One of the biggest challenges in infinite world generation is preventing frame rate hitches when the player moves into new areas. To solve this, I implemented a three-stage threaded pipeline for chunk generation. The World class manages a pool of worker threads that pull jobs from priority queues, so terrain generation never blocks the main render loop.

  1. Population Pass 1 (Base Terrain): This stage generates the foundational geology using FastNoiseSIMD. It computes high-frequency mountain ranges, low-frequency rolling hills, and plateau blending. This pass is purely mathematical and thread-safe.
  2. Population Pass 2 (Decoration): Once the base terrain is solidified, a second pass applies surface features. This includes recursive tree generation, water table leveling, and sand distribution. This pass can cross chunk boundaries by locking neighboring regions to prevent race conditions.
  3. Greedy Meshing: The final stage converts the volumetric data into renderable geometry.
// Thread orchestration in World::update()
while(true) {
    // Priority 1: Base Terrain
    chunk = get_population_pass_1_chunk();
    if(chunk) {
        threads[i] = std::thread(&World::population_pass_1, this, chunk, i);
        continue;
    }

    // Priority 2: Decoration
    chunk = get_population_pass_2_chunk();
    if(chunk) {
        threads[i] = std::thread(&World::population_pass_2, this, chunk, i);
        continue;
    }
    
    // Priority 3: Geometry Generation
    chunk = get_unmeshed_chunk();
    if(chunk) {
        threads[i] = std::thread(&World::mesh_chunk, this, chunk, i);
    }
}

Greedy Meshing Optimization

The meshing algorithm solves the "voxel explosion" problem (where 1000 voxels would naively generate 12000 triangles) by implementing greedy surface merging. The algorithm scans each axis-aligned slice of the chunk, identifying runs of identical material faces and combining them into the largest possible rectangular quads.

This reduces the vertex count by an order of magnitude for typical terrain scenarios (i.e. Minecraft-like worlds), which significantly lowers memory bandwidth pressures on the CPU.
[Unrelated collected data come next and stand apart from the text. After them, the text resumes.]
-- ==== Sys2Proof/Laws/InvDomains.lean ====
section
/-! SUPPORT. Every operation of Machine/Domains.lean keeps the invariant and the queue. -/

set_option Elab.async false
set_option linter.unreachableTactic false
set_option linter.unusedTactic false

namespace Sys2Proof.Machine

variable {Q : List Instr}

theorem setDom_good {i : Nat} {d : Dom} {s : State} (hg : Good Q s) : Good Q (setDom i d s) := by
  unfold setDom
  repeat' first
    | with_reducible assumption
    | fail_if_no_progress with_reducible refine Good.mk' ?_

theorem domPhase_good {i phase : Nat} {s : State} (hg : Good Q s) : Good Q (domPhase i phase s) := by
  unfold domPhase
  repeat' first
    | with_reducible assumption
    | extract_lets
    | with_reducible apply logAdd_good
    | with_reducible apply emit_good
    | with_reducible apply dripAt_good

theorem domJobFault_good {i : Nat} {s : State} (hg : Good Q s) : Good Q (domJobFault i s) := by
  unfold domJobFault
  repeat' first
    | with_reducible assumption
    | with_reducible apply jobFault_good
    | split

theorem domBegin_good {i trig : Nat} {cmds : List OpenCmd} {s : State} (hg : Good Q s) : Good Q (domBegin i trig cmds s) := by
  unfold domBegin
  repeat' first
    | with_reducible assumption
    | fail_if_no_progress with_reducible refine Good.mk' ?_
    | with_reducible apply domJobFault_good
    | with_reducible apply setDom_good

theorem domTrigger_good {i trig : Nat} {cmds : List OpenCmd} {s : State} (hg : Good Q s) : Good Q (domTrigger i trig cmds s) := by
  unfold domTrigger
  repeat' first
    | with_reducible assumption
    | extract_lets
    | fail_if_no_progress with_reducible refine Good.mk' ?_
    | with_reducible apply domBegin_good
    | with_reducible apply setDom_good
    | with_reducible refine pair_good (by assumption) ?_
    | intro _
    | split

theorem startDomainReset_good {p : Packet} {z1 : Ext} {order : Nat} {s : State} (hg : Good Q s) : Good Q (startDomainReset p z1 order s) := by
  unfold startDomainReset
  repeat' first
    | with_reducible assumption
    | extract_lets
    | fail_if_no_progress with_reducible refine Good.mk' ?_
    | with_reducible apply asyncCmd_good
    | with_reducible apply domTrigger_good
    | with_reducible refine pair_good (by assumption) ?_
    | intro _
    | split

theorem execDomainReset_good {p : Packet} {s : State} {nx} (hg : Good Q s) (hx : execDomainReset p s = .next nx) : Good Q nx := by
  unfold execDomainReset at hx
  refine live_good hx ?_
  repeat' first
    | with_reducible assumption
    | with_reducible apply takeCmd_good
    | with_reducible apply startDomainReset_good
    | intro _

theorem spoutPoison_good {sl : Nat} {s : State} (hg : Good Q s) : Good Q (spoutPoison sl s) := by
  unfold spoutPoison
  repeat' first
    | with_reducible assumption
    | fail_if_no_progress with_reducible refine Good.mk' ?_
    | intro _
    | split

theorem domFenced_good {i : Nat} {s : State} (hg : Good Q s) : Good Q (domFenced i s) := by
  unfold domFenced
  repeat' first
    | with_reducible assumption
    | extract_lets
    | with_reducible apply spoutPoison_good
    | with_reducible apply hingeOff_good
    | with_reducible apply ptpHandover_good
    | split

theorem execDomainFenceClosed_good {code : Nat} {s : State} {nx} (hg : Good Q s) (hx : execDomainFenceClosed code s = .next nx) : Good Q nx := by
  unfold execDomainFenceClosed at hx
  refine live_good hx ?_
  repeat' first
    | with_reducible assumption
    | fail_if_no_progress with_reducible refine Good.mk' ?_
    | with_reducible apply domPhase_good
    | with_reducible apply domFenced_good
    | with_reducible apply setDom_good
    | with_reducible refine pair_good (by assumption) ?_
    | intro _
    | split

theorem ingressEmpty_good {p : Nat} {s : State} (hg : Good Q s) : Good Q (ingressEmpty p s) := by
  unfold ingressEmpty
  repeat' first
    | with_reducible assumption
    | extract_lets
    | fail_if_no_progress with_reducible refine Good.mk' ?_
    | with_reducible apply ctrAdd_good
    | with_reducible apply pfcCheck_good
    | with_reducible apply freeCells_good
    | with_reducible refine pair_good (by assumption) ?_
    | intro _
    | split

theorem domQueues_good {i : Nat} {s : State} (hg : Good Q s) : Good Q (domQueues i s) := by
  unfold domQueues
  repeat' first
    | with_reducible assumption
    | fail_if_no_progress with_reducible refine Good.mk' ?_
    | with_reducible apply ctrAdd_good
    | with_reducible apply mmuRetire_good
    | with_reducible apply ingressEmpty_good
    | intro _
    | split

theorem domEnter_good {i : Nat} {s : State} (hg : Good Q s) : Good Q (domEnter i s) := by
  unfold domEnter
  repeat' first
    | with_reducible assumption
    | extract_lets
    | fail_if_no_progress with_reducible refine Good.mk' ?_
    | with_reducible apply tlbClear_good
    | with_reducible apply pourMemDrained_good
    | with_reducible apply finish_good
    | with_reducible apply setDom_good
    | with_reducible apply foldl_good
    | intro _
    | split

theorem domToReset_good {i left : Nat} {s : State} (hg : Good Q s) : Good Q (domToReset i left s) := by
  unfold domToReset
  repeat' first
    | with_reducible assumption
    | extract_lets
    | fail_if_no_progress with_reducible refine Good.mk' ?_
    | with_reducible apply setDom_good
    | with_reducible apply domPhase_good
    | with_reducible apply domEnter_good
    | with_reducible apply domQueues_good

theorem execDomainDrainComplete_good {code : Nat} {s : State} {nx} (hg : Good Q s) (hx : execDomainDrainComplete code s = .next nx) : Good Q nx := by
  unfold execDomainDrainComplete at hx
  refine live_good hx ?_
  repeat' first
    | with_reducible assumption
    | with_reducible apply domToReset_good
    | with_reducible refine pair_good (by assumption) ?_
    | intro _
    | split

theorem domAnswer_good {i : Nat} {s : State} (hg : Good Q s) : Good Q (domAnswer i s) := by
  unfold domAnswer
  repeat' first
    | with_reducible assumption
    | fail_if_no_progress with_reducible refine Good.mk' ?_
    | with_reducible apply replyOne_good
    | with_reducible apply mmuRetire_good
    | with_reducible apply TRun.write_good
    | with_reducible apply foldl_good
    | intro _
    | split

theorem execDomainDrainDeadline_good {code leftover : Nat} {s : State} {nx} (hg : Good Q s) (hx : execDomainDrainDeadline code leftover s = .next nx) : Good Q nx := by
  unfold execDomainDrainDeadline at hx
  refine live_good hx ?_
  repeat' first
    | with_reducible assumption
    | extract_lets
    | with_reducible apply domToReset_good
    | with_reducible apply ctrAdd_good
    | with_reducible apply domAnswer_good
    | with_reducible refine pair_good (by assumption) ?_
    | intro _
    | split

theorem execDomainResetElapsed_good {code : Nat} {s : State} {nx} (hg : Good Q s) (hx : execDomainResetElapsed code s = .next nx) : Good Q nx := by
  unfold execDomainResetElapsed at hx
  refine live_good hx ?_
  repeat' first
    | with_reducible assumption
    | fail_if_no_progress with_reducible refine Good.mk' ?_
    | with_reducible apply setDom_good
    | with_reducible refine pair_good (by assumption) ?_
    | intro _
    | split

theorem escPut_good {kt : Nat} {s : State} (hg : Good Q s) : Good Q (escPut kt s) := by
  unfold escPut
  repeat' first
    | with_reducible assumption
    | extract_lets
    | fail_if_no_progress with_reducible refine Good.mk' ?_
    | with_reducible apply ctrInc_good
    | with_reducible apply escalate_good
    | intro _
    | split

theorem escCount_good {s : State} (hg : Good Q s) : Good Q (escCount s) := by
  unfold escCount
  repeat' first
    | with_reducible assumption
    | with_reducible apply aoHold_good
    | with_reducible apply escPut_good
    | split

theorem domBack_good {i : Nat} {s : State} (hg : Good Q s) : Good Q (domBack i s) := by
  unfold domBack
  split
  · exact vaultServe_good (vaultServe_good (vaultServe_good (setSlots_good hg rfl le_rfl)))
  · split
    · exact pourRejoin_good hg
    · split
      · exact hg
      · exact hingeStart_good hg

theorem domRejoin_good {i : Nat} {s : State} (hg : Good Q s) : Good Q (domRejoin i s) := by
  unfold domRejoin
  repeat' first
    | with_reducible assumption
    | extract_lets
    | fail_if_no_progress with_reducible refine Good.mk' ?_
    | with_reducible apply domPhase_good
    | with_reducible apply domBack_good
    | with_reducible apply setDom_good
    | with_reducible apply escCount_good
    | with_reducible apply finish_good
    | with_reducible apply domTrigger_good
    | with_reducible apply ite_good
    | with_reducible refine pair_good (by assumption) ?_
    | with_reducible apply foldl_good
    | intro _
    | split

theorem execEscalationWindowExpiry_good {s : State} {nx} (hg : Good Q s) (hx : execEscalationWindowExpiry s = .next nx) : Good Q nx := by
  unfold execEscalationWindowExpiry at hx
  refine live_good hx ?_
  repeat' first
    | with_reducible assumption
    | fail_if_no_progress with_reducible refine Good.mk' ?_
    | intro _

theorem execUnitHang_good {unit index cls : Nat} {s : State} {nx} (hg : Good Q s) (hx : execUnitHang unit index cls s = .next nx) : Good Q nx := by
  unfold execUnitHang at hx
  refine live_good hx ?_
  repeat' first
    | with_reducible assumption
    | extract_lets
    | with_reducible apply jobFault_good
    | with_reducible apply domTrigger_good
    | with_reducible apply ite_good
    | with_reducible refine pair_good (by assumption) ?_
    | intro _
    | split

theorem execPortBackpressureExpiry_good {unit index cls : Nat} {s : State} {nx} (hg : Good Q s) (hx : execPortBackpressureExpiry unit index cls s = .next nx) : Good Q nx := by
  unfold execPortBackpressureExpiry at hx
  refine live_good hx ?_
  repeat' first
    | with_reducible assumption
    | with_reducible apply jobFault_good
    | intro _
    | split

theorem execFirmwareHeartbeatMiss_good {core : Nat} {s : State} {nx} (hg : Good Q s) (hx : execFirmwareHeartbeatMiss core s = .next nx) : Good Q nx := by
  unfold execFirmwareHeartbeatMiss at hx
  refine live_good hx ?_
  repeat' first
    | with_reducible assumption
    | with_reducible apply domTrigger_good
    | intro _
    | split

theorem execControlStateError_good {code : Nat} {s : State} {nx} (hg : Good Q s) (hx : execControlStateError code s = .next nx) : Good Q nx := by
  unfold execControlStateError at hx
  refine live_good hx ?_
  repeat' first
    | with_reducible assumption
    | with_reducible apply domTrigger_good
    | with_reducible refine pair_good (by assumption) ?_
    | intro _
    | split

theorem execCoreMemoryUncorrectable_good {ward : Bool} {core : Nat} {s : State} {nx} (hg : Good Q s) (hx : execCoreMemoryUncorrectable ward core s = .next nx) : Good Q nx := by
  unfold execCoreMemoryUncorrectable at hx
  refine live_good hx ?_
  repeat' first
    | with_reducible assumption
    | with_reducible apply jobFault_good
    | with_reducible apply domTrigger_good
    | intro _
    | split

end Sys2Proof.Machine
end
Deferred Rendering & Visuals

G-Buffer Architecture

For the visual style I wanted, I needed a deferred rendering path. Instead of calculating lighting during the geometry draw calls (forward rendering), the engine first writes all surface properties to a Geometry Buffer (G-Buffer), then does lighting as a post-process. This makes complex lighting effects like SSAO much easier to implement.

Attachment ID Components Data Precision Purpose
0 RGB + A RGBA32F World Space Position + Alpha Mask
1 RGB + A RGBA16F Encoded Normal Vector
2 RGB + A RGBA8_UNORM Albedo (Base Color)
3 R R8_UNORM Specular / Roughness Factor

SSAO and Lighting

Depth perception in voxel worlds is critical as surfaces would appear very flat and it would be hard to distinguish faces in the same lighting directon. Voxceleron2 implements Screen Space Ambient Occlusion (SSAO) to simulate local shadowing in crevices and voxel corners. The implementation then rotates a small set of sample directions so they follow the surface’s orientation, then uses them to randomly sample the depth buffer giving us an occlusion factor.

// Stochastic depth sampling in Fragment Shader
for(int i = 0; i < SSAO_KERNEL_SIZE; ++i)
{
    // Rotate kernel by random noise vector
    vec3 sample_position = tbn * uniforms.samples[i].xyz;
    sample_position = position + sample_position * SSAO_RADIUS;
    
    // Project back to screen space to read depth
    vec4 offset = vec4(sample_position, 1.f);
    offset = uniforms.projection * offset;
    offset.xyz /= offset.w; // Perspective divide
    
    // Accumulate occlusion based on depth delta
    float range_check = smoothstep(0.f, 1.f, SSAO_RADIUS / abs(position.z - sample_depth));
    occlusion += (sample_depth >= sample_position.z ? 1.f : 0.f) * range_check;
}

Post-Processing Chain

The final visual polish is applied via a composition pass that integrates the lighting buffers with post-processing effects. A separable Gaussian blur is applied to the Bloom buffer, allowing emissive voxels (like lava or lamps) to bleed light into neighboring pixels.